#### [Task statement]
Below is a listing. Copy each line of it that holds the word "applyMask".

......

-- ==== Sys2Proof/Laws/Commands.lean ====
section
/-! SUPPORT. What each command's effect is when it raises no error: its conditions and the state it leaves. And that the stages
of RUN do not read the report of the command before. -/

namespace Sys2Proof.Machine

/-! ### One inversion lemma per command -/

theorem effGfDiv_ok {a b : Byte} {s t : State} (h : effGfDiv a b s = .ok t) :
    b ≠ 0 ∧ t = { s with result := toResult (gfDiv a b) } := by
  unfold effGfDiv at h
  split at h
  · cases h
  · exact ⟨‹_›, by injection h with h; exact h.symm⟩

theorem effGfLog_ok {a : Byte} {s t : State} (h : effGfLog a s = .ok t) :
    a ≠ 0 ∧ t = { s with result := BitVec.ofNat 32 (gfLog a) } := by
  unfold effGfLog at h
  split at h
  · cases h
  · exact ⟨‹_›, by injection h with h; exact h.symm⟩

theorem effRsGen_ok {n : Nat} {s t : State} (h : effRsGen n s = .ok t) :
    1 ≤ n ∧ n ≤ Config.nEccMax ∧ t = setGenerator n s := by
  unfold effRsGen at h
  split at h
  · cases h
  · exact ⟨by omega, by omega, by injection h with h; exact h.symm⟩

/-- The generator RS_ENC divides by: slots 0 to GEN_DEG of GEN. -/
def heldGenerator (s : State) : List Byte := (List.range (s.genDeg.toNat + 1)).map fun i => s.gen.toList.getD i 0

@[simp] theorem length_heldGenerator (s : State) : (heldGenerator s).length = s.genDeg.toNat + 1 := by
  simp [heldGenerator]

theorem effRsEnc_ok {k : Nat} {s t : State} (h : effRsEnc k s = .ok t) :
    s.genDeg.toNat ≠ 0 ∧ s.cfg.rsSrc.toNat + k ≤ Config.bufSize ∧
      s.cfg.rsDst.toNat + s.genDeg.toNat ≤ Config.bufSize ∧
      t = { s with
        mem := writeBuf s.mem .ebuf s.cfg.rsDst.toNat
          (rsRem (bufBytes s .dbuf s.cfg.rsSrc.toNat k) (heldGenerator s)) } := by
  unfold effRsEnc at h
  simp only at h
  split at h
  · cases h
  · split at h
    · cases h
    · exact ⟨‹_›, by omega, by omega, by injection h with h; exact h.symm⟩

theorem effRsAll_ok {s t : State} (h : effRsAll s = .ok t) :
    profileOk s.cfg ∧
      t = setGenerator s.cfg.necc.toNat { s with mem := encodeBlocks s (genPoly s.cfg.necc.toNat) } := by
  unfold effRsAll at h
  split at h
  · exact ⟨‹_›, by injection h with h; exact h.symm⟩
  · cases h

theorem effIlv_ok {s t : State} (h : effIlv s = .ok t) :
    profileOk s.cfg ∧
      t = { s with
        mem := writeBuf s.mem .ibuf 0 (interleaved s)
        cwCount := BitVec.ofNat 13 (totalData s.cfg + totalEcc s.cfg) } := by
  unfold effIlv at h
  split at h
  · exact ⟨‹_›, by injection h with h; exact h.symm⟩
  · cases h

theorem effGridInit_ok {s t : State} (h : effGridInit s = .ok t) :
    1 ≤ s.cfg.version.toNat ∧ s.cfg.version.toNat ≤ 40 ∧
      (2 ≤ s.cfg.version.toNat → alnCoordsOk (sizeOfVersion s.cfg.version.toNat) (alnCoords s.cfg)) ∧
      t = { s with
        v := (freshGrid s.cfg.version.toNat s.cfg.ctrl.alnMode (alnCoords s.cfg)).v
        p := (freshGrid s.cfg.version.toNat s.cfg.ctrl.alnMode (alnCoords s.cfg)).p
        gridInfo := ⟨BitVec.ofNat 8 (sizeOfVersion s.cfg.version.toNat), BitVec.ofNat 6 s.cfg.version.toNat⟩
        status := { s.status with gv := true, masked := false } } := by
  unfold effGridInit at h
  simp only at h
  split at h
  · cases h
  · next h1 =>
    split at h
    · cases h
    · next h2 =>
      have h1' : ¬ (s.cfg.version.toNat < 1 ∨ 40 < s.cfg.version.toNat) := h1
      refine ⟨by omega, by omega, fun hv => ?_, by injection h with h; exact h.symm⟩
      by_contra hc
      exact h2 ⟨hv, hc⟩

theorem effGridWr_ok {x y : Nat} {d f : Bool} {s t : State} (h : effGridWr x y d f s = .ok t) :
    s.status.gv = true ∧ x < gridSize s ∧ y < gridSize s ∧
      t = { s with
        v := (gridWrite s.v s.p x y d f).2
        result := toResult (BitVec.ofBool (gridWrite s.v s.p x y d f).1) } := by
  obtain ⟨hg, hx, hy, h⟩ := withCell_ok h
  exact ⟨hg, hx, hy, by injection h with h; exact h.symm⟩

theorem effGridRd_ok {x y : Nat} {s t : State} (h : effGridRd x y s = .ok t) :
    s.status.gv = true ∧ x < gridSize s ∧ y < gridSize s ∧
      t = { s with result := toResult (BitVec.ofBool (s.p.get x y) ++ BitVec.ofBool (s.v.get x y)) } := by
  obtain ⟨hg, hx, hy, h⟩ := withCell_ok h
  exact ⟨hg, hx, hy, by injection h with h; exact h.symm⟩

theorem effGridRsv_ok {x y : Nat} {s t : State} (h : effGridRsv x y s = .ok t) :
    s.status.gv = true ∧ x < gridSize s ∧ y < gridSize s ∧ t = { s with p := s.p.set x y true } := by
  obtain ⟨hg, hx, hy, h⟩ := withCell_ok h
  exact ⟨hg, hx, hy, by injection h with h; exact h.symm⟩

theorem effPlace_ok {s t : State} (h : effPlace s = .ok t) :
    s.status.gv = true ∧ s.status.masked = false ∧ s.cwCount.toNat ≤ Config.bufSize ∧
      8 * s.cwCount.toNat ≤ unprotectedCount s.p (gridSize s) ∧
      t = { s with
        v := placeBits s.v s.p (contentBit s) (zigzag (gridSize s))
        placed := BitVec.ofNat 16 (8 * s.cwCount.toNat)
        remBits := BitVec.ofNat 16 (unprotectedCount s.p (gridSize s) - 8 * s.cwCount.toNat) } := by
  obtain ⟨hg, h⟩ := withGrid_ok h
  obtain ⟨hm, h⟩ := withUnmasked_ok h
  simp only at h
  split at h
  · cases h
  · split at h
    · cases h
    · exact ⟨hg, hm, by omega, by omega, by injection h with h; exact h.symm⟩

theorem effMaskScore_ok {m : Nat} {s t : State} (h : effMaskScore m s = .ok t) :
    m < 8 ∧ s.status.gv = true ∧ s.status.masked = false ∧
      t = { s with
        pens := (candidatePenalties s m).toPens
        scores := s.scores.setIfInBounds m (BitVec.ofNat 32 (candidatePenalties s m).total) } := by
  obtain ⟨hm, h⟩ := withMaskId_ok h
  obtain ⟨hg, h⟩ := withGrid_ok h
  obtain ⟨hu, h⟩ := withUnmasked_ok h
  exact ⟨hm, hg, hu, by injection h with h; exact h.symm⟩

theorem effMaskApply_ok {m : Nat} {s t : State} (h : effMaskApply m s = .ok t) :
    m < 8 ∧ s.status.gv = true ∧ s.status.masked = false ∧ t = applyMask m s := by
  obtain ⟨hm, h⟩ := withMaskId_ok h
  obtain ⟨hg, h⟩ := withGrid_ok h
  obtain ⟨hu, h⟩ := withUnmasked_ok h
  exact ⟨hm, hg, hu, by injection h with h; exact h.symm⟩

/-- The mask MASK_AUTO chooses. -/
def bestMask (s : State) : Nat := pickBest fun m => ((List.range 8).map (score s)).getD m 0

/-- It is the choice from the totals. -/
theorem bestMask_lt (s : State) : bestMask s < 8 := (pickBest_spec _).1

theorem effMaskAuto_ok {s t : State} (h : effMaskAuto s = .ok t) :
    s.status.gv = true ∧ s.status.masked = false ∧
      t = { applyMask (bestMask s) s with
        scores := Vector.ofFn fun m => BitVec.ofNat 32 (((List.range 8).map (score s)).getD m.val 0)
        pens := (candidatePenalties s (bestMask s)).toPens } := by
  obtain ⟨hg, h⟩ := withGrid_ok h
  obtain ⟨hu, h⟩ := withUnmasked_ok h
  exact ⟨hg, hu, by injection h with h; exact h.symm⟩

theorem effFmtEnc_ok {m : Nat} {s t : State} (h : effFmtEnc m s = .ok t) :
    m < 8 ∧ t = { s with fmt := fmtWord s.cfg.eccl (BitVec.ofNat 3 m) } := by
  obtain ⟨hm, h⟩ := withMaskId_ok h
  exact ⟨hm, by injection h with h; exact h.symm⟩

theorem effFmtWr_ok {s t : State} (h : effFmtWr s = .ok t) :
    s.status.gv = true ∧ t = { s with v := s.v.setAll (formatWrites (gridSize s) s.fmt) } := by
  obtain ⟨hg, h⟩ := withGrid_ok h
  exact ⟨hg, by injection h with h; exact h.symm⟩

theorem effVinfoWr_ok {s t : State} (h : effVinfoWr s = .ok t) :
    s.status.gv = true ∧ 7 ≤ s.gridInfo.gver.toNat ∧
      t = { s with v := s.v.setAll (versionWrites (gridSize s) s.cfg.vinfo) } := by
  obtain ⟨hg, h⟩ := withGrid_ok h
  split at h
  · cases h
  · exact ⟨hg, by omega, by injection h with h; exact h.symm⟩

/-! ### The stages of RUN do not read the report (47_control.md R651) -/

/-- Two states that differ at most in the engine and in DONE, ERR and ERRCODE. -/
def SameButReport (s t : State) : Prop :=
  ∃ (e : Engine) (done err : Bool) (code : BitVec 4),
    t = { s with engine := e, status := { s.status with done := done, err := err, errcode := code } }

theorem complete_sameButReport (e : Option ErrorCode) (s : State) : SameButReport s (complete e s) := by
  cases e with
  | none => exact ⟨_, _, _, _, rfl⟩
  | some e => exact ⟨_, _, _, _, rfl⟩

/-- A stage raises the same error from both, or leaves two such states. -/
theorem stage_sameButReport {f : State → Except ErrorCode State} (hf : f ∈ runStages) {s t : State}
    (h : SameButReport s t) :
    (∃ s' t', f s = .ok s' ∧ f t = .ok t' ∧ SameButReport s' t') ∨ ∃ e, f s = .error e ∧ f t = .error e := by
  obtain ⟨e, done, err, code, rfl⟩ := h
  simp only [runStages, List.mem_cons, List.not_mem_nil, or_false] at hf
  rcases hf with rfl | rfl | rfl | rfl | rfl | rfl
  · unfold effRsAll; dsimp only; split
    · exact .inl ⟨_, _, rfl, rfl, e, done, err, code, rfl⟩
    · exact .inr ⟨_, rfl, rfl⟩
  · unfold effIlv; dsimp only; split
    · exact .inl ⟨_, _, rfl, rfl, e, done, err, code, rfl⟩
    · exact .inr ⟨_, rfl, rfl⟩
  · unfold effGridInit; dsimp only; split
    · exact .inr ⟨_, rfl, rfl⟩
    · split
      · exact .inr ⟨_, rfl, rfl⟩
      · exact .inl ⟨_, _, rfl, rfl, e, done, err, code, rfl⟩
  · unfold effPlace withGrid withUnmasked; dsimp only [gridSize]; split
    · split
      · exact .inr ⟨_, rfl, rfl⟩
      · split
        · exact .inr ⟨_, rfl, rfl⟩
        · by_cases hu : unprotectedCount s.p s.gridInfo.size.toNat < 8 * s.cwCount.toNat
          · exact .inr ⟨_, if_pos hu, if_pos hu⟩
          · exact .inl ⟨_, _, if_neg hu, if_neg hu, e, done, err, code, rfl⟩
    · exact .inr ⟨_, rfl, rfl⟩
  · unfold stageVersionInfo effVinfoWr withGrid; dsimp only; split
    · split
      · split
        · exact .inr ⟨_, rfl, rfl⟩
        · exact .inl ⟨_, _, rfl, rfl, e, done, err, code, rfl⟩
      · exact .inr ⟨_, rfl, rfl⟩
    · exact .inl ⟨_, _, rfl, rfl, e, done, err, code, rfl⟩
  · unfold effMaskAuto withGrid withUnmasked; dsimp only; split
    · split
      · exact .inr ⟨_, rfl, rfl⟩
      · refine .inl ⟨_, _, rfl, rfl, e, done, err, code, ?_⟩
        simp only [applyMask]
        rfl
    · exact .inr ⟨_, rfl, rfl⟩

end Sys2Proof.Machine
end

......

#### [Exercise output]
    m < 8 ∧ s.status.gv = true ∧ s.status.masked = false ∧ t = applyMask m s := by
      t = { applyMask (bestMask s) s with
        simp only [applyMask]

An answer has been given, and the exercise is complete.